WORK ORDER: Would you please return the lines of the entries below starting at the line that has "let b (e : Env) := e.tm.handle hb.toNat" and ending at the line that has "[ (if axis then", both included, exactly as they are?

"""

/-- R189: an element access checks its handle; at level M it is a `ld` or `st` of the element's bytes, and in tile
storage it reads, extended, or writes the element's code when it performs. -/
def Obligations.TileElements : Prop :=
  ∀ (s s1 : State) (e : Env) (c : Ctl) (ha : BitVec 8) (x xc : Reg) (f : BitVec 4), e.th.ctx.clause.flag c.fl = some f →
    let n := ha.toNat
    let h := e.tm.handle n
    let rb := rowBytes h.lvl h.shape
    let row := rowOf (e.th.read xc)
    let col := colOf (e.th.read xc)
    let va := (h.loc.toNat + (8 * rb * row + h.w * col) / 8) % 2 ^ 57
    let free (write : Bool) := heldByJob s1 (tCore e.t) write [.tile h.uid row col 1 1 none] = false
    let conds := ElementConditions e n (e.th.read xc)
    (Ready s Mode.counted c [xc, x] s1 e →
      (∀ sub k, conds.firstFails sub k →
        exec (.tld c x ha xc) s = .next (raiseTrap s1 e.t (trapOf 0x0A (sub + 2 ^ 8 * k)))) ∧
      (conds.hold →
        (∀ p, h.lvl = 2 → Admits s1 e va (h.w / 8) .r (needsRequest s1 (tCore e.t) · (h.w / 8)) p →
          exec (.tld c x ha xc) s = .next (Issues s1 e (e.th.ctx.past 1)
            (mkAccess s1 e (.load (efInt h.ef) [x]) va (h.w / 8) 0 [p] 0 c.k (some f.toNat)) [xc] false)) ∧
        (h.lvl ≠ 2 → free false →
          ∃ a, a.kind = .tld (teamKey e.t) n x ∧
            exec (.tld c x ha xc) s = .next (Issues s1 e (e.th.ctx.past 1) a [xc] false) ∧
            ∀ t e', Outstanding t e.t e' a → behindCommand t e' a = false →
              (find? (t.core (tCore e.t)).tiles h.uid).isSome = true →
              exec (.loadReturn e.t a.id) t = .next (finishLoad t e.t a [(x,
                let v := tileCode (tileOf (t.core (tCore e.t)) h.uid) rb h.w row col
                if efInt h.ef then intWord (if v < 2 ^ (h.w - 1) then v else (v : Int) - 2 ^ h.w) else natWord v)] .none)))) ∧
    (Ready s Mode.counted c [xc, x] s1 e →
      (∀ sub k, conds.firstFails sub k →
        exec (.tst c ha xc x) s = .next (raiseTrap s1 e.t (trapOf 0x0A (sub + 2 ^ 8 * k)))) ∧
      (conds.hold →
        (∀ p, h.lvl = 2 → Admits s1 e va (h.w / 8) .w (fun _ => false) p →
          exec (.tst c ha xc x) s = .next (Issues s1 e (e.th.ctx.past 1)
            (mkAccess s1 e .store va (h.w / 8) ((e.th.read x).toNat % 2 ^ h.w) [p] 0 false (some f.toNat)) [xc, x] true)) ∧
        (h.lvl ≠ 2 → free true →
        ∃ a, a.kind = .tst (teamKey e.t) n ∧
          exec (.tst c ha xc x) s = .next (Issues s1 e (e.th.ctx.past 1) a [xc, x] true) ∧
          ∀ t e', Outstanding t e.t e' { a with commit := true } →
            (find? (t.core (tCore e.t)).tiles h.uid).isSome = true →
            ∃ t1, exec (.storePerform e.t a.id) t = .next (finishStore t1 e.t { a with commit := true }) ∧
              (∀ r q, (r ≠ row ∨ q ≠ col) → q < h.cols →
                tileCode (tileOf (t1.core (tCore e.t)) h.uid) rb h.w r q = tileCode (tileOf (t.core (tCore e.t)) h.uid) rb h.w r q) ∧
              tileCode (tileOf (t1.core (tCore e.t)) h.uid) rb h.w row col = (e.th.read x).toNat % 2 ^ h.w)))

/-- R178 to R185, R188, R190 to R194, R199: the jobs of the copy engine and of the tile engine. Where R178 leaves an
order or a handle open, the checks follow logs 18 (the handle of a refused class) and 60 (sub-cause 7 right after
validity, the handle that a disagreement reports, the row-major check of `tred` last, and checks whatever the guard
is). -/
def Obligations.CopyAndTileJobs : Prop :=
  ∀ (c : Ctl) (hd ha hb : BitVec 8) (axis : Bool),
    let d (e : Env) := e.tm.handle hd.toNat
    let a (e : Env) := e.tm.handle ha.toNat
    let b (e : Env) := e.tm.handle hb.toNat
    let common (e : Env) (hs : List Nat) : Conditions := Valid e hs ++ NoAccumulator e hs
    let three (e : Env) : Conditions :=
      let hs := [hd.toNat, ha.toNat, hb.toNat]
      common e hs ++ [((a e).differs (d e), 5, ha.toNat), ((b e).differs (d e), 5, hb.toNat)] ++ RowMajor e hs ++
      [(¬OneClass [(d e).ef, (a e).ef, (b e).ef], 5, classCulprit e.tm hs)]
    let reduced (e : Env) : Conditions :=
      let hs := [hd.toNat, ha.toNat]
      common e hs ++
      [ (if axis then (d e).rows ≠ 1 ∨ (d e).cols ≠ (a e).cols else (d e).rows ≠ (a e).rows ∨ (d e).cols ≠ 1, 5, hd.toNat)
      , (¬OneClass [(d e).ef, (a e).ef], 5, classCulprit e.tm hs)] ++ RowMajor e hs
    (∀ xr xo, EngineUnit (.tcopy c hd ha xr xo) c none [xr, xr + 1, xo] (tcopyDraft hd ha xr xo) fun e =>
      let r := rectOf (BitVec.ofNat 64 (pairNat e.th.read xr))
      let o : Rect := ⟨rowOf (e.th.read xo), colOf (e.th.read xo), r.rows, r.cols⟩
      common e [hd.toNat, ha.toNat] ++
      [ ((d e).ef ≠ (a e).ef, 5, hd.toNat)
      , (¬((d e).lay = 0 ∧ (a e).lay = 0) ∧
          ¬((d e).shape.toNat % 2 ^ 44 = (a e).shape.toNat % 2 ^ 44 ∧ r = (d e).whole ∧ o = (a e).whole), 8,
          if (d e).lay ≠ 0 then hd.toNat else ha.toNat)
      , (r.inside (d e) = false, 6, hd.toNat), (o.inside (a e) = false, 6, ha.toNat)]) ∧
    (∀ xr xb, EngineUnit (.tfill c hd xr xb) c none [xr, xr + 1, xb] (tfillDraft hd xr xb) fun e =>
      common e [hd.toNat] ++ RowMajor e [hd.toNat] ++
      [((rectOf (BitVec.ofNat 64 (pairNat e.th.read xr))).inside (d e) = false, 6, hd.toNat)]) ∧
    EngineUnit (.tadd c hd ha hb) c none [] (elementwiseDraft hd ha hb false) three ∧
    EngineUnit (.tmul c hd ha hb) c none [] (elementwiseDraft hd ha hb false) three ∧
    EngineUnit (.tfma c hd ha hb) c none [] (elementwiseDraft hd ha hb true) three ∧
    (∀ sat fs, EngineUnit (.tcvt c sat fs hd ha) c (some fs) [] (convertDraft hd ha) fun e =>
      common e [hd.toNat, ha.toNat] ++ [((a e).differs (d e), 5, hd.toNat)] ++ RowMajor e [hd.toNat, ha.toNat] ++
      [(slotEF (e.la.fs fs.toNat) ≠ (d e).ef ∨ (d e).ef = 9, 5, hd.toNat)]) ∧
    EngineUnit (.tredAdd c axis hd ha) c none [] (convertDraft hd ha) reduced ∧
    EngineUnit (.tredMax c axis hd ha) c none [] (convertDraft hd ha) reduced ∧
    EngineUnit (.tredMin c axis hd ha) c none [] (convertDraft hd ha) reduced ∧
    EngineUnit (.ttr c hd ha) c none [] (convertDraft hd ha) (fun e =>
      common e [hd.toNat, ha.toNat] ++
      [((d e).rows ≠ (a e).cols ∨ (d e).cols ≠ (a e).rows ∨ (d e).ef ≠ (a e).ef, 5, hd.toNat)] ++
      RowMajor e [hd.toNat, ha.toNat] ++ [(hd = ha, 5, hd.toNat)])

"""

SOLUTION TO THIS PROBLEM:
    let b (e : Env) := e.tm.handle hb.toNat
    let common (e : Env) (hs : List Nat) : Conditions := Valid e hs ++ NoAccumulator e hs
    let three (e : Env) : Conditions :=
      let hs := [hd.toNat, ha.toNat, hb.toNat]
      common e hs ++ [((a e).differs (d e), 5, ha.toNat), ((b e).differs (d e), 5, hb.toNat)] ++ RowMajor e hs ++
      [(¬OneClass [(d e).ef, (a e).ef, (b e).ef], 5, classCulprit e.tm hs)]
    let reduced (e : Env) : Conditions :=
      let hs := [hd.toNat, ha.toNat]
      common e hs ++
      [ (if axis then (d e).rows ≠ 1 ∨ (d e).cols ≠ (a e).cols else (d e).rows ≠ (a e).rows ∨ (d e).cols ≠ 1, 5, hd.toNat)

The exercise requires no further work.